29 thoughts on “SHA-1 collision expected within a year”

  1. Strangely, I’ve never actually managed to have a conversation with you about this topic, despite the feeling I got way back when that your observations were indirectly … directed … at the program I was writing. And the several generations of related tools that have followed thereafter.

    I did not take issue with your general belief that “security breaks in hash algorithms occur”; that much is easy to extrapolate from the literature in cryptography. Security protocols need upgrading over time, everyone knows this, life goes on. Word-size on computers needs upgrading sometimes as well :)

    I think the only critique I had of your early paper was that it didn’t only talk about expiring cryptographic algorithms / advances in attacks. It also presented a completely incorrect characterization of CHFs, and you used this as the basis of an argument that such functions are therefore unsuitable in benign (or authenticated) contexts. From an engineering error-tolerance perspective, not just a security perspective. It is this argument that I took issue with, and I believe field use has borne out the safety of CHF naming. Nobody’s accidentally colliding them. Rsync still does fine with MD4 for block verification! It just usually uses it over an RSA-authenticated channel with a trusted party.

    I’ve never seen a satisfactory response to this critique, yet as far as I know it’s the only one I or anyone else really ever directed at your paper(s) on the topic. Attacks are a completely different kettle of fish.

  2. Every hash function has collisions. But what really matters is whether a specific program can be deliberately attacked or inadvertently break as a result of those collisions.

    Absence of known collisions is the first line of defense, but it’s not only the line of defense.

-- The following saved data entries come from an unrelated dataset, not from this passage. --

def execLinkUp (port : Fin 3) (subport : Fin 8) (speed : Fin 3) (s : State) : Host.Outcome State Fault Refusal :=
  .next (linkUpOp port.val subport.val speed.val s)

/-! ## Flow control (R321, R366) -/

/-- the priority is under flow control on port `i` (R361). -/
def underFc (i prio : Nat) (s : State) : Bool :=
  let m := getF (pgETH i) ETH.FC_mode s
  m == 1 || (m == 2 && (getF (pgETH i) ETH.FC_pfc_en s).testBit prio)

/-- the leg match blocks that feed a queue (R366). -/
def queueBlocks (q : Nat) : Option (Nat × List Nat) :=
  match qClass q with
  | 0 => some (pgING q, [0x200, 0x240]) | 1 => some (pgING (q - 64), [0x280, 0x2C0])
  | 2 => some (pgING (q - 128), [0x300, 0x340]) | 3 => some (pgDCH (q - 160), [0x200, 0x240]) | _ => none

/-- the queue's congestion asks for pause on port `i` (R366). -/
def asksPause (i q : Nat) (s : State) : Bool :=
  match queueBlocks q with
  | some (p, bs) => bs.any (fun b => isF p (MATCH.en b) s && getF p (MATCH.port b) s == i)
  | none => decide (qPort i 0 ≤ q) && decide (q ≤ qPort i 2)

/-- the priorities for which port `i` holds XOFF; 802.3x pause counts as priority 0 (R321). -/
def wantedXoff (i : Nat) (s : State) : List Nat :=
  let masks := ((List.range 288).filter (fun q => (queueOf q s).congested && asksPause i q s)).map (fun q => (queueOf q s).prio)
  match getF (pgETH i) ETH.FC_mode s with
  | 1 => if masks.any (· != 0) then [0] else []
  | 2 => (List.range 8).filter (fun k => masks.any (fun m => m.testBit k) && (getF (pgETH i) ETH.FC_pfc_en s).testBit k)
  | _ => []

/-- each up subport sends a pause or PFC frame for a priority with `quanta` (R321). -/
def sendPause (i prio quanta : Nat) (s : State) : State :=
  ((List.range 8).filter (fun k => subportIsUp i k s)).foldl (fun s k =>
    emit .pause (pgETH i) [k, prio, quanta] (ethSent i 1 64 (addF (pgETH i) ETH.PAUSE_TX_frames 1 s))) s

/-- XOFF is sent for the priorities newly asked for, XON for those asked for no more (R321). -/
def settleXoff (i : Nat) (s : State) : State :=
  let want := wantedXoff i s
  let have_ := (ethOf i s).xoff.map Prod.fst
  let s1 := (want.filter (fun k => !(have_.contains k))).foldl (fun s k =>
    modEth i (fun x => { x with xoff := SMap.put k s.clk x.xoff }) (sendPause i k (getF (pgETH i) ETH.FC_quanta s) s)) s
  let s2 := (have_.filter (fun k => !(want.contains k))).foldl (fun s k =>
    modEth i (fun x => { x with xoff := SMap.drop k x.xoff }) (sendPause i k 0 s)) s1
  setF (pgETH i) ETH.ST_tx_xoff (!want.isEmpty).toNat s2

/-- PAUSE_QUANTA_EXPIRY (R321): the pause time of a received XOFF runs out. -/
def execPauseQuantaExpiry (port : Fin 2) (subport prio : Fin 8) (s : State) : Host.Outcome State Fault Refusal :=
  match SMap.find (subport.val * 8 + prio.val) (ethOf port.val s).paused with
  | none => .next s
  | some t => .next (modEth port.val (fun x => { x with paused := SMap.drop (subport.val * 8 + prio.val) x.paused }) (advanceTo t s))

/-- PAUSE_REPEAT (R321): quanta / 2 quanta after the last, the pause that holds longest is sent again; what is asked for no more ends
with XON first. -/
def execPauseRepeat (port : Fin 2) (u : State) : Host.Outcome State Fault Refusal :=
  let i := port.val
  let s := settleXoff i u
  match (ethOf i s).xoff.foldl (fun b e => match b with
    | none => some e | some c => if e.2 < c.2 then some e else some c) (none : Option (Nat × Nat)) with
  | none => .next s
  | some (k, t) =>
    let q := getF (pgETH i) ETH.FC_quanta s
    let s1 := advanceTo (t + quantaTicks i (q / 2) s) s
    .next (modEth i (fun x => { x with xoff := SMap.put k s1.clk x.xoff }) (sendPause i k q s1))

The software should be able to resist the attempts to exploit known collisions by verifying the file contents or by adding random (or even not quite random) data before the hash is calculated. We know that git computes SHA-1 on bare blobs, so git doesn’t have that line of defense.

    It’s entirely possible that an existing hash function will be broken without an early warning that we have in case of SHA-1. Therefore, the software should incorporate protections against possible collisions.

    If git switches to another hash function, it should also start adding some metadata to the blobs. It could increase the storage. It’s also possible that a blob would be stored twice with different metadata. But “git gc” will be able to find it and turn the second blob into a link to the first blob.

  3. I did manage to have a conversation with Val about this topic, pointing out roughly what you pointed out above (it’s possible I might have also said stupid things that have since been erased from my memory, like skepticism about the fragility of SHA-1, although I think that Wang’s results should have cured that skepticism by the time this conversation happened; but I don’t have a chat log) and that was the last time I saw her on AIM for years. Coincidence? Dunno. Val, did I offend you during that conversation? I’ve never asked.

  4. Git blob

    Git hashes its objects, which are not bare blobs, but rather hash over a type string, a size string(?) and the bytestream, for a blob that is:

    sha1(“blob ” + filesize + “\0” + data)

    What this what you meant or does it not matter/not count as “random” data? At least if you find two colliding bytestrings A and B, it’s not certain that checking them into git will lead to a *git* collision.

  5. I agree, it would be awfully dumb to think that accidental collisions in the output of a strong 160-bit hash function are likely to be a major cause of errors. However, I have never believed this. I apologize for the monumental lack of clarity in my writing that resulted in this misperception, and would appreciate a pointer to the paragraph in question so I can correct it.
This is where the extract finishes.